Both the line containing "(fault : Bool)" and the line containing "unfold State.bedFinish" belong to the span. Output exactly that span from the listing below, and nothing outside it.
***** Supplied data *****
theorem only_State_readSet {Ps : List Piece} {Ks : List RegKind} {s0 : State} (s : State) (l : WorkList) (o : Op) (i :
    Nat) (hK : Only Ps Ks s0 s) (r : WRead) (hr : s.readSet l o i = some r) (hp : [.fpDirty, .chanPoisoned, .hbm, .ic,
    .flog0, .flog1, .mbox] ⊆ Ps) (hk : [.bedCe, .bedUe, .bedLastue, .memStat, .memChstat, .memChce, .memChue,
    .memChpoison, .ctrVal] ⊆ Ks) : Only Ps Ks s0 r.s := by
  unfold State.readSet at hr
  dsimp only at hr
  split at hr
  · cases hr
  · rename_i a ha
    obtain ⟨p, -, rfl⟩ := Option.map_eq_some_iff.1 ha
    have h1 := fun q n => only_State_weightRead s o.core l.tenant q n hK hp hk
    split at hr
    · split at hr
      · cases hr
      · rename_i b hb
        obtain ⟨p, -, rfl⟩ := Option.map_eq_some_iff.1 hb
        cases hr
        exact only_State_weightRead _ _ _ _ _ (h1 _ _) hp hk
    · cases hr
      exact h1 _ _

theorem only_shadowLoad {Ps : List Piece} {Ks : List RegKind} {s0 : State} (k q : Nat) (s : State) (hK : Only Ps Ks s0
    s) (hp : [.freeCtr, .mem, .checks, .stores, .fpDirty, .chanPoisoned, .cores, .hbm, .ic, .flog0, .flog1, .mbox,
    .lists] ⊆ Ps) (hk : [.bedCe, .bedUe, .bedLastue, .memStat, .memInject, .memChstat, .memChce, .memChue,
    .memChpoison, .fabStat, .fabDiscard, .ctrVal] ⊆ Ks) : Only Ps Ks s0 (shadowLoad k q s) := by
  unfold shadowLoad
  repeat' first
    | with_reducible assumption | exact hp | exact List.Subset.trans (by decide +kernel) hp | exact hk
    | exact List.Subset.trans (by decide +kernel) hk | with_reducible apply only_State_mmFail
    | with_reducible apply only_State_startOp | with_reducible apply only_State_setCoreUnit
    | with_reducible apply only_State_streamSet | dsimp only
    | (with_reducible refine only_State_readSet _ _ _ _ ?_ _ (by assumption) ?_ ?_) | split

theorem only_execShadowLoad (core : Fin 64) (quad : Fin 4) (s : State) : ∃ t, execShadowLoad core quad s = .next t ∧
    Only [.freeCtr, .mem, .checks, .stores, .fpDirty, .chanPoisoned, .cores, .hbm, .ic, .flog0, .flog1, .mbox, .lists]
    [.bedCe, .bedUe, .bedLastue, .memStat, .memInject, .memChstat, .memChce, .memChue, .memChpoison, .fabStat,
    .fabDiscard, .ctrVal] s t := by
  refine ⟨_, rfl, ?_⟩
  repeat' first | with_reducible exact Only.refl _ | decide +kernel | with_reducible apply only_shadowLoad

theorem only_State_mmZero {Ps : List Piece} {Ks : List RegKind} {s0 : State} (s : State) (l : WorkList) (o : Op) (r :
    Nat) (hK : Only Ps Ks s0 s) (hp : [.fpDirty, .chanPoisoned, .hbm, .ic, .flog0, .flog1, .mbox] ⊆ Ps) (hk : [.bedCe,
    .bedUe, .bedLastue, .memStat, .memChstat, .memChce, .memChue, .memChpoison, .ctrVal] ⊆ Ks) : Only Ps Ks s0
    (State.mmZero s l o r).s := by
  unfold State.mmZero
  repeat' first | with_reducible assumption | with_reducible apply only_State_opRead | split

theorem only_TileRun_row {Ps : List Piece} {Ks : List RegKind} {s0 : State} (x : TileRun) (l : WorkList) (o : Op) (w :
    WSet) (t : Tile) (r : Nat) (hx : Only Ps Ks s0 x.s) (hp : [.stores, .fpDirty, .chanPoisoned, .hbm, .ic, .flog0,
    .flog1, .mbox] ⊆ Ps) (hk : [.bedCe, .bedUe, .bedLastue, .memStat, .memChstat, .memChce, .memChue, .memChpoison,
    .ctrVal] ⊆ Ks) : Only Ps Ks s0 (TileRun.row x l o w t r).s := by
  unfold TileRun.row
  repeat' first
    | with_reducible assumption | exact List.Subset.trans (by decide +kernel) hp | exact hp (by decide +kernel)
    | with_reducible apply only_State_mmZero | dsimp only | split | with_reducible apply Only.upd_stores

theorem only_State_runTile {Ps : List Piece} {Ks : List RegKind} {s0 : State} (s : State) (l : WorkList) (o : Op) (w :
    WSet) (t : Tile) (hK : Only Ps Ks s0 s) (hp : [.stores, .fpDirty, .chanPoisoned, .hbm, .ic, .flog0, .flog1, .mbox]
    ⊆ Ps) (hk : [.mxstat, .mxsatcnt, .bedCe, .bedUe, .bedLastue, .memStat, .memChstat, .memChce, .memChue,
    .memChpoison, .ctrVal] ⊆ Ks) : Only Ps Ks s0 (State.runTile s l o w t).s := by
  unfold State.runTile
  repeat' first
    | with_reducible assumption | exact List.Subset.trans (by decide +kernel) hp
    | exact List.Subset.trans (by decide +kernel) hk | with_reducible apply only_State_ctr
    | with_reducible apply only_State_mxSat | with_reducible apply only_TileRun_row
    | with_reducible apply Only.foldOn TileRun.s | intro _ _ _

theorem only_State_handOver {Ps : List Piece} {Ks : List RegKind} {s0 : State} (s : State) (l : WorkList) (o : Op) (t
    : Tile) (hK : Only Ps Ks s0 s) (hp : [.cores] ⊆ Ps) : Only Ps Ks s0 (State.handOver s l o t) := by
  unfold State.handOver
  repeat' first | with_reducible assumption | with_reducible apply only_State_setCoreUnit | dsimp only | split

theorem only_State_runTiles {Ps : List Piece} {Ks : List RegKind} {s0 : State} (s : State) (l : WorkList) (o : Op) (w
    : WSet) (i : Nat) (j : Nat) (hK : Only Ps Ks s0 s) (hp : [.stores, .fpDirty, .chanPoisoned, .cores, .hbm, .ic,
    .flog0, .flog1, .mbox] ⊆ Ps) (hk : [.mxstat, .mxsatcnt, .bedCe, .bedUe, .bedLastue, .memStat, .memChstat,
    .memChce, .memChue, .memChpoison, .ctrVal] ⊆ Ks) : Only Ps Ks s0 (State.runTiles s l o w i j).s := by
  unfold State.runTiles
  repeat' first
    | with_reducible assumption | exact List.Subset.trans (by decide +kernel) hp
    | with_reducible apply only_State_handOver | with_reducible apply only_State_runTile
    | with_reducible apply Only.foldOn TileRun.s | intro _ _ _ | dsimp only | split

theorem only_State_afterTiles {Ps : List Piece} {Ks : List RegKind} {s0 : State} (s : State) (l : WorkList) (o : Op)
    (j : Nat) (hK : Only Ps Ks s0 s) (hp : [.cores, .lists] ⊆ Ps) (hk : [.ctrVal] ⊆ Ks) : Only Ps Ks s0
    (State.afterTiles s l o j) := by
  unfold State.afterTiles
  repeat' first
    | with_reducible assumption | exact List.Subset.trans (by decide +kernel) hp | with_reducible apply only_State_ctr
    | with_reducible apply only_State_endFused | with_reducible apply only_State_finishOp
    | with_reducible apply only_State_setCoreUnit | with_reducible apply only_State_setOp | dsimp only | split

theorem only_State_streamSet {Ps : List Piece} {Ks : List RegKind} {s0 : State} (s : State) (l : WorkList) (o : Op) (w
    : WSet) (hK : Only Ps Ks s0 s) (hp : [.freeCtr, .mem, .checks, .stores, .fpDirty, .chanPoisoned, .cores, .hbm,
    .ic, .flog0, .flog1, .mbox, .lists] ⊆ Ps) (hk : [.mxstat, .mxsatcnt, .bedCe, .bedUe, .bedLastue, .memStat,
    .memInject, .memChstat, .memChce, .memChue, .memChpoison, .fabStat, .fabDiscard, .ctrVal] ⊆ Ks) : Only Ps Ks s0
    (State.streamSet s l o w) := by
  unfold State.streamSet
  repeat' first
    | with_reducible assumption | exact List.Subset.trans (by decide +kernel) hp
    | exact List.Subset.trans (by decide +kernel) hk | with_reducible apply only_State_afterTiles
    | with_reducible apply only_State_mmFail | with_reducible apply only_State_runTiles | dsimp only | split

theorem only_swap {Ps : List Piece} {Ks : List RegKind} {s0 : State} (k : Nat) (q : Nat) (s : State) (hK : Only Ps Ks
    s0 s) (hp : [.freeCtr, .mem, .checks, .stores, .fpDirty, .chanPoisoned, .cores, .hbm, .ic, .flog0, .flog1, .mbox,
    .lists] ⊆ Ps) (hk : [.mxstat, .mxsatcnt, .bedCe, .bedUe, .bedLastue, .memStat, .memInject, .memChstat, .memChce,
    .memChue, .memChpoison, .fabStat, .fabDiscard, .ctrVal] ⊆ Ks) : Only Ps Ks s0 (swap k q s) := by
  unfold swap
  repeat' first
    | with_reducible assumption | exact List.Subset.trans (by decide +kernel) hp
    | with_reducible apply only_State_setCoreUnit | with_reducible apply only_State_streamSet | dsimp only | split

theorem only_execSwap (core : Fin 64) (quad : Fin 4) (s : State) : ∃ t, execSwap core quad s = .next t ∧ Only
    [.freeCtr, .mem, .checks, .stores, .fpDirty, .chanPoisoned, .cores, .hbm, .ic, .flog0, .flog1, .mbox, .lists]
    [.mxstat, .mxsatcnt, .bedCe, .bedUe, .bedLastue, .memStat, .memInject, .memChstat, .memChce, .memChue,
    .memChpoison, .fabStat, .fabDiscard, .ctrVal] s t := by
  refine ⟨_, rfl, ?_⟩
  repeat' first | with_reducible exact Only.refl _ | decide +kernel | with_reducible apply only_swap

theorem only_rowBroadcast {Ps : List Piece} {Ks : List RegKind} {s0 : State} (k : Nat) (s : State) (hK : Only Ps Ks s0
    s) (hp : [.freeCtr, .mem, .checks, .stores, .fpDirty, .chanPoisoned, .cores, .hbm, .ic, .flog0, .flog1, .mbox,
    .lists] ⊆ Ps) (hk : [.mxstat, .mxsatcnt, .bedCe, .bedUe, .bedLastue, .memStat, .memInject, .memChstat, .memChce,
    .memChue, .memChpoison, .fabStat, .fabDiscard, .ctrVal] ⊆ Ks) : Only Ps Ks s0 (rowBroadcast k s) := by
  unfold rowBroadcast
  repeat' first
    | with_reducible assumption | exact hp | exact List.Subset.trans (by decide +kernel) hp | exact hk
    | exact List.Subset.trans (by decide +kernel) hk | with_reducible apply only_State_mmFail
    | with_reducible apply only_State_startOp | with_reducible apply only_State_setCoreUnit
    | with_reducible apply only_State_streamSet | dsimp only
    | (with_reducible refine only_State_readSet _ _ _ _ ?_ _ (by assumption) ?_ ?_) | split

theorem only_execRowBroadcast (core : Fin 64) (s : State) : ∃ t, execRowBroadcast core s = .next t ∧ Only [.freeCtr,
    .mem, .checks, .stores, .fpDirty, .chanPoisoned, .cores, .hbm, .ic, .flog0, .flog1, .mbox, .lists] [.mxstat,
    .mxsatcnt, .bedCe, .bedUe, .bedLastue, .memStat, .memInject, .memChstat, .memChce, .memChue, .memChpoison,
    .fabStat, .fabDiscard, .ctrVal] s t := by
  refine ⟨_, rfl, ?_⟩
  repeat' first | with_reducible exact Only.refl _ | decide +kernel | with_reducible apply only_rowBroadcast

/-! ### Machine/Beds.lean -/

theorem only_State_setWin {Ps : List Piece} {Ks : List RegKind} {s0 : State} (s : State) (k : Nat) (o : Nat) (bs :
    List Byte) (hK : Only Ps Ks s0 s) (hp : [.mem] ⊆ Ps) : Only Ps Ks s0 (State.setWin s k o bs) := by
  unfold State.setWin
  repeat' first | with_reducible assumption | exact hp (by decide +kernel) | with_reducible apply Only.upd_mem

theorem only_State_bedFinish {Ps : List Piece} {Ks : List RegKind} {s0 : State} (s : State) (k : Nat) (fault : Bool)
    (notify : Bool) (ready : Bool) (hK : Only Ps Ks s0 s) (hp : [.ic] ⊆ Ps) (hk : [.bedStatus, .bedDonecnt] ⊆ Ks) :
    Only Ps Ks s0 (State.bedFinish s k fault notify ready) := by
  unfold State.bedFinish
  repeat' first
    | with_reducible assumption | exact hk (List.elem_iff.mp rfl) | with_reducible apply only_State_raise
    | with_reducible apply only_State_setBit | with_reducible apply only_State_setReg | dsimp only | split

theorem only_State_bankEnd {Ps : List Piece} {Ks : List RegKind} {s0 : State} (s : State) (k : Nat) (c : BankCmd) (st
    : Nat) (count : Nat) (hK : Only Ps Ks s0 s) (hp : [.mem, .beds, .ic] ⊆ Ps) (hk : [.bedStatus, .bedDonecnt] ⊆ Ks) :
    Only Ps Ks s0 (State.bankEnd s k c st count) := by
  unfold State.bankEnd
  repeat' first
    | with_reducible assumption | exact List.Subset.trans (by decide +kernel) hp
    | with_reducible apply only_State_bedFinish | with_reducible apply only_State_setBed
    | with_reducible apply only_State_setWin

theorem only_State_issueBank {Ps : List Piece} {Ks : List RegKind} {s0 : State} (s : State) (k : Nat) (slot : Nat) (w0
    : List Byte) (owner : Option (Nat × Nat)) (tenant : Nat) (node : Nat) (hK : Only Ps Ks s0 s) (hp : [.mem, .beds,
    .ic, .flog0, .flog1] ⊆ Ps) (hk : [.bedStatus, .bedDonecnt, .ctrVal] ⊆ Ks) : Only Ps Ks s0 (State.issueBank s k
    slot w0 owner tenant node) := by
  unfold State.issueBank
  repeat' first
    | with_reducible assumption | exact List.Subset.trans (by decide +kernel) hp
    | exact List.Subset.trans (by decide +kernel) hk | exact hk (List.elem_iff.mp rfl)
    | with_reducible apply only_State_accessError | with_reducible apply only_State_bedFinish
    | with_reducible apply only_State_ctr | with_reducible apply only_State_setBed
    | with_reducible apply only_State_setBit | with_reducible apply only_State_setWin | dsimp only | split

theorem only_partialCmd {Ps : List Piece} {Ks : List RegKind} {s0 : State} (k : Nat) (b : Nat) (slot : Nat) (w0 :
    DWord) (s : State) (hK : Only Ps Ks s0 s) (hp : [.mem, .beds, .ic, .flog0, .flog1] ⊆ Ps) (hk : [.bedStatus,
    .bedDonecnt, .fabStat, .fabDiscard, .ctrVal] ⊆ Ks) : Only Ps Ks s0 (partialCmd k b slot w0 s) := by
  unfold partialCmd
  repeat' first
    | with_reducible assumption | exact List.Subset.trans (by decide +kernel) hp
    | exact List.Subset.trans (by decide +kernel) hk | with_reducible apply only_State_accessError
    | with_reducible apply only_State_discard | with_reducible apply only_State_issueBank | split

theorem only_execPartialCmd (core : Fin 64) (bank : Fin 128) (slot : Fin 2) (word0 : DWord) (s : State) : ∃ t,
    execPartialCmd core bank slot word0 s = .next t ∧ Only [.mem, .beds, .ic, .flog0, .flog1] [.bedStatus,
    .bedDonecnt, .fabStat, .fabDiscard, .ctrVal] s t := by
  refine ⟨_, rfl, ?_⟩
  repeat' first | with_reducible exact Only.refl _ | decide +kernel | with_reducible apply only_partialCmd

theorem only_rowJoin {Ps : List Piece} {Ks : List RegKind} {s0 : State} (x : State × Bool × List Byte) (r : State ×
    Decoded) (hx : Only Ps Ks s0 x.1) (hr : Only Ps Ks s0 r.1) : Only Ps Ks s0 (rowJoin x r).1 := by
  unfold rowJoin
  repeat' first | with_reducible assumption

theorem only_rowSector {Ps : List Piece} {Ks : List RegKind} {s0 : State} (k : Nat) (b : Nat) (tenant : Nat) (x :
    State × Bool × List Byte) (i : Nat) (hx : Only Ps Ks s0 x.1) (hp : [.fpDirty, .chanPoisoned, .hbm, .ic, .flog0,
    .flog1, .mbox] ⊆ Ps) (hk : [.bedCe, .bedUe, .bedLastue, .memStat, .memChstat, .memChce, .memChue, .memChpoison,
    .ctrVal] ⊆ Ks) : Only Ps Ks s0 (rowSector k b tenant x i).1 := by
  unfold rowSector
  repeat' first
    | with_reducible assumption | with_reducible apply only_State_readSector | with_reducible apply only_rowJoin

theorem only_State_readRow {Ps : List Piece} {Ks : List RegKind} {s0 : State} (s : State) (k b row n tenant : Nat) (hK
    : Only Ps Ks s0 s) (hp : [.fpDirty, .chanPoisoned, .hbm, .ic, .flog0, .flog1, .mbox] ⊆ Ps) (hk : [.bedCe, .bedUe,
    .bedLastue, .memStat, .memChstat, .memChce, .memChue, .memChpoison, .ctrVal] ⊆ Ks) : Only Ps Ks s0 (s.readRow k b
    row n tenant).1 := by
  have hf : ∀ x i, Only Ps Ks s0 (firstState x) → Only Ps Ks s0 (firstState (rowSector k b tenant x i)) :=
    fun x i hx => Only.first _ (only_rowSector k b tenant x i (Only.ofFirst x hx) hp hk)
  unfold State.readRow
  exact Only.foldPair _ _ _ hK hf

theorem only_BlocksRead_next {Ps : List Piece} {Ks : List RegKind} {s0 : State} (x : BlocksRead) (k : Nat) (b : Nat)
    (tenant : Nat) (ws : List Byte) (i : Nat) (hx : Only Ps Ks s0 x.s) (hp : [.fpDirty, .chanPoisoned, .hbm, .ic,
    .flog0, .flog1, .mbox] ⊆ Ps) (hk : [.bedCe, .bedUe, .bedLastue, .memStat, .memChstat, .memChce, .memChue,
    .memChpoison, .ctrVal] ⊆ Ks) : Only Ps Ks s0 (BlocksRead.next x k b tenant ws i).s := by
  unfold BlocksRead.next
  repeat' first | with_reducible assumption | with_reducible apply only_State_readRow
*****
Exercise output —
theorem only_State_bedFinish {Ps : List Piece} {Ks : List RegKind} {s0 : State} (s : State) (k : Nat) (fault : Bool)
    (notify : Bool) (ready : Bool) (hK : Only Ps Ks s0 s) (hp : [.ic] ⊆ Ps) (hk : [.bedStatus, .bedDonecnt] ⊆ Ks) :
    Only Ps Ks s0 (State.bedFinish s k fault notify ready) := by
  unfold State.bedFinish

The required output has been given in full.